Originally shared on Medium

8 thoughts on “5 Reasons I’m Grateful for Down Syndrome”

    1. Thank you so much, Barbara! I feel lucky to have her. So many people focus on external achievements, but she reminds me to look for true sources of happiness. Besides, it’s fun to live with your best friend!

  1. As someone with slight disability, I have always had troubled relationship with my siblings, though I always longed for their love. They are in their mid 30s, yet hold me guilty for stealing their parents from them during their teens for my treatment. And that comes out as bottled anger at times. I envy your sister, that she has someone who understands, listens to her by her side!

    Thank you for sharing! Please do keep writing, I am sure it will touch many lives!

    1. I’m sorry to hear that your siblings have blamed you for something that isn’t your fault. You can’t control your needs. And if your parents made parenting mistakes while raising your siblings, then those are their mistakes, not yours.
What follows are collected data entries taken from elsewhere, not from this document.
/-- Every `hs_timing` field of a bundle is a multiple of 8 (R217). -/
def Obligations.TimingValuesAreMultiplesOfEight : Prop :=
  ∀ (p : Params) (R : Nat), p.byteQuantum = 8 →
    let b := bundleOf p R
    8 ∣ b.czero ∧ 8 ∣ b.cpre ∧ 8 ∣ b.cprep ∧ 8 ∣ b.ctrail ∧ 8 ∣ b.cpost ∧ 8 ∣ b.wup ∧ 8 ∣ b.exit ∧ 8 ∣ b.zero ∧
      8 ∣ b.pre ∧ 8 ∣ b.lpx ∧ 8 ∣ b.trail ∧ 8 ∣ b.init

/-- With the default constants every bundle fits its fields at every rate of at least 1 (R219). -/
def Obligations.DefaultBundlesFit : Prop :=
  ∀ R : Nat, 1 ≤ R → fits RegMap.dsi1.timing (bundleOf Params.default R) = true

/-- TIMING_COMPUTE (R215): the bundle of the rate is returned and nothing else changes; a rate of 0 is refused; every
rate of at least 500 MHz gives the same bundle; and the 18 fields are the formulas of R211 to R213 written out, at the
100 MHz escape clock of R210. -/
def Obligations.TimingComputeReturnsTheBundle : Prop :=
  ∀ (s : State) (hz : Nat), s.op = .idle →
    (hz = 0 → exec (.timingCompute hz) s = .refused .zeroRate) ∧
    (1 ≤ hz → exec (.timingCompute hz) s =
      .next { s with results := s.results ++ [⟨.ok, [], 0, .bundle (bundleAt s.params (ceilDiv s.params.uiNumerator hz))⟩] }) ∧
    (s.params.uiNumerator = 500000000 → 500000000 ≤ hz →
      bundleAt s.params (ceilDiv s.params.uiNumerator hz) = bundleAt s.params 1) ∧
    (s.params.escClkHz = 100000000 → ∀ u,
      let K := s.params.timing
      let hs := fun ns ui => roundup (ui + ceilDiv ns u) s.params.byteQuantum
      let lpx := ceilDiv K.lpxNs 10
      bundleAt s.params u =
        { czero := hs K.czeroNs K.czeroUi, cpre := hs K.cpreNs K.cpreUi, cprep := hs K.cprepNs K.cprepUi
          ctrail := hs K.ctrailNs K.ctrailUi, cpost := hs K.cpostNs K.cpostUi, wup := hs K.wupNs 0
          exit := hs K.exitNs K.exitUi, zero := hs K.zeroNs K.zeroUi, pre := hs K.preNs K.preUi, lpx := hs (lpx * 10) 0
          trail := max (hs K.trailANs K.trailAUi) (hs K.trailBNs K.trailBUi), anlat := K.anlat, init := hs K.initNs 0
          taGet := K.taGetMult * lpx, taSure := K.taSureMult * lpx, taGo := K.taGoMult * lpx, lpLpx := lpx
          lpWup := ceilDiv K.lpWupNs 10 })

/-- PROGRAM_TIMING (R220), run without interruption from its acceptance: the eight timing registers and INT_EN are
written in order with the words of R137, the bundle is stored, OK is returned, and nothing else changes. -/
def Obligations.ProgramTimingWritesTheWholeBundle : Prop :=
  ∀ s : State, s.op = .idle → 1 ≤ s.phyRateHz →
    let f := s.params.regMap.timing
    let B := bundleOf s.params s.phyRateHz
    fits f B = true →
    execTimes 10 .programTiming s = .next
      { s with
        bundle := some B
        ctl := { s.ctl with
          hsClt0 := clt0 f B, hsClt1 := clt1 f B, hsClt2 := clt2 f B, hsDlt3 := dlt3 f B, hsDlt4 := dlt4 f B,
          hsDlt5 := dlt5 f B, hsDlt6 := dlt6 f B, hsDlt7 := dlt7 f B, intEn := alwaysOn s.params.regMap }
        results := s.results ++ [⟨.ok, [], 0, .none⟩]
        trace := s.trace ++
          [⟨1, s.off .hsClt0, clt0 f B⟩, ⟨1, s.off .hsClt1, clt1 f B⟩, ⟨1, s.off .hsClt2, clt2 f B⟩,
           ⟨1, s.off .hsDlt3, dlt3 f B⟩, ⟨1, s.off .hsDlt4, dlt4 f B⟩, ⟨1, s.off .hsDlt5, dlt5 f B⟩,
           ⟨1, s.off .hsDlt6, dlt6 f B⟩, ⟨1, s.off .hsDlt7, dlt7 f B⟩,
           ⟨1, s.off .intEn, alwaysOn s.params.regMap⟩] }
      I got a little jealous as a young child sometimes, but I matured and got over it. My sister gets more help, but it’s because she needs it. I also receive help when I need it. When I don’t agree with my parents, I recognize that they are the ones who made those choices, not my sister.

      It’s sad to hear that your siblings are still distant and holding resentment. Your needs, and any mistakes your parents made, are not your fault.

  2. Love this post Jenna. It made me smile. My older Kirsty has Down syndrome. She is 19. My younger daughter Melissa is 13. They love each other so much and yet argue like any other siblings. They have a strong relationship. Katie is beautiful.